(Stored items from a collection)
◆ ◆ ◆ ◆
-- ==== Sys2Proof/Machine/StOut.lean ====
section
/-! DEFINITION. What leaves the part: register access results, link frames and blocks, strobes, pin pulses, messages.
The list of these in `Dev.out` is the model's own record of the effects the spec states on the pins and links. -/

namespace Sys2Proof.Machine

/-- What a head channel's data lanes carry (R107 to R120). -/
inductive Lvr where
  | ts1 (ver : Nat)
  | ts2 (ver : Nat)
  | body (bytes : List Byte)
  | commit
  | commitBlank
  | abort
  deriving DecidableEq, Repr

/-- One thing that left the part. -/
inductive Out where
  /-- the result of a register access: port code, status code of R361, data -/
  | access (port status : Nat) (data : Word)
  /-- a Sash message sent on a port (R359) -/
  | sash (port : Nat) (msg : List Byte)
  /-- SERVICE port bytes (R358) -/
  | spi (bytes : List Byte)
  /-- read data returned to a page store requester: channel, tag, data, uncorrectable (R216, R211) -/
  | memData (dch tag : Nat) (data : List Byte) (ue : Bool)
  /-- a GPIO pin driven to a level at a tick (R350) -/
  | gpio (pin : Nat) (level : Bool) (at_ : Nat)
  /-- an Ethernet frame sent on a port (R344) -/
  | eth (port : Nat) (frame : List Byte)
  /-- an Ethernet frame delivered to the firmware with its timestamp in 2^-16 ns (R343) -/
  | ethRx (port : Nat) (time : Nat) (frame : List Byte)
  /-- a camera port's output, 0 LTRIG or 1 EXPOSE, driven to a level at a tick (R283, R285) -/
  | cam (port sig : Nat) (level : Bool) (at_ : Nat)
  /-- a character or body on a head channel's data lanes -/
  | louvre (chan : Nat) (sym : Lvr)
  /-- a fire strobe of a width in ticks, and the waveform indices that start with it (R86, R129) -/
  | strobe (chan : Nat) (line width wfa wfb : Nat)
  /-- a frame on the Tether link, from its TYPE to its CRC (R156) -/
  | tether (frame : List Byte)
  /-- a LINK message on the Tether link: KIND and the four ARG bytes from byte 2 as numbers (R161) -/
  | tetherLink (kind a b : Nat)
  /-- a RESTRIPE on the Tether link, or on the Bridle link (R153, R396) -/
  | restripe (brd : Bool) (epoch mask : Nat)
  /-- a message on the Bridle link: its TYPE of R397 and its fields as numbers -/
  | bridle (type : Nat) (fields : List Nat)
  /-- PAIR_ACT driven to a level (R394); the PAIR_ARB_N driver holds the line low or releases it (R402) -/
  | pairAct (level : Bool) (at_ : Nat)
  | pairArb (low : Bool) (at_ : Nat)
  /-- the firmware writes a whole image to a Kite slot of the boot flash (R432) -/
  | flash (slot : Nat) (image : List Byte)
  /-- a control-cycle event of a trigger posted to the firmware (R346) -/
  | cycle (trg : Nat)
  deriving DecidableEq, Repr

end Sys2Proof.Machine
end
◆ ◆ ◆ ◆
Exercise brief =>
The expected response is every record, reproduced word for word.

Task result =>
-- ==== Sys2Proof/Machine/StOut.lean ====
section
/-! DEFINITION. What leaves the part: register access results, link frames and blocks, strobes, pin pulses, messages.
The list of these in `Dev.out` is the model's own record of the effects the spec states on the pins and links. -/

namespace Sys2Proof.Machine

/-- What a head channel's data lanes carry (R107 to R120). -/
inductive Lvr where
  | ts1 (ver : Nat)
  | ts2 (ver : Nat)
  | body (bytes : List Byte)
  | commit
  | commitBlank
  | abort
  deriving DecidableEq, Repr

/-- One thing that left the part. -/
inductive Out where
  /-- the result of a register access: port code, status code of R361, data -/
  | access (port status : Nat) (data : Word)
  /-- a Sash message sent on a port (R359) -/
  | sash (port : Nat) (msg : List Byte)
  /-- SERVICE port bytes (R358) -/
  | spi (bytes : List Byte)
  /-- read data returned to a page store requester: channel, tag, data, uncorrectable (R216, R211) -/
  | memData (dch tag : Nat) (data : List Byte) (ue : Bool)
  /-- a GPIO pin driven to a level at a tick (R350) -/
  | gpio (pin : Nat) (level : Bool) (at_ : Nat)
  /-- an Ethernet frame sent on a port (R344) -/
  | eth (port : Nat) (frame : List Byte)
  /-- an Ethernet frame delivered to the firmware with its timestamp in 2^-16 ns (R343) -/
  | ethRx (port : Nat) (time : Nat) (frame : List Byte)
  /-- a camera port's output, 0 LTRIG or 1 EXPOSE, driven to a level at a tick (R283, R285) -/
  | cam (port sig : Nat) (level : Bool) (at_ : Nat)
  /-- a character or body on a head channel's data lanes -/
  | louvre (chan : Nat) (sym : Lvr)
  /-- a fire strobe of a width in ticks, and the waveform indices that start with it (R86, R129) -/
  | strobe (chan : Nat) (line width wfa wfb : Nat)
  /-- a frame on the Tether link, from its TYPE to its CRC (R156) -/
  | tether (frame : List Byte)
  /-- a LINK message on the Tether link: KIND and the four ARG bytes from byte 2 as numbers (R161) -/
  | tetherLink (kind a b : Nat)
  /-- a RESTRIPE on the Tether link, or on the Bridle link (R153, R396) -/
  | restripe (brd : Bool) (epoch mask : Nat)
  /-- a message on the Bridle link: its TYPE of R397 and its fields as numbers -/
  | bridle (type : Nat) (fields : List Nat)
  /-- PAIR_ACT driven to a level (R394); the PAIR_ARB_N driver holds the line low or releases it (R402) -/
  | pairAct (level : Bool) (at_ : Nat)
  | pairArb (low : Bool) (at_ : Nat)
  /-- the firmware writes a whole image to a Kite slot of the boot flash (R432) -/
  | flash (slot : Nat) (image : List Byte)
  /-- a control-cycle event of a trigger posted to the firmware (R346) -/
  | cycle (trg : Nat)
  deriving DecidableEq, Repr

end Sys2Proof.Machine
end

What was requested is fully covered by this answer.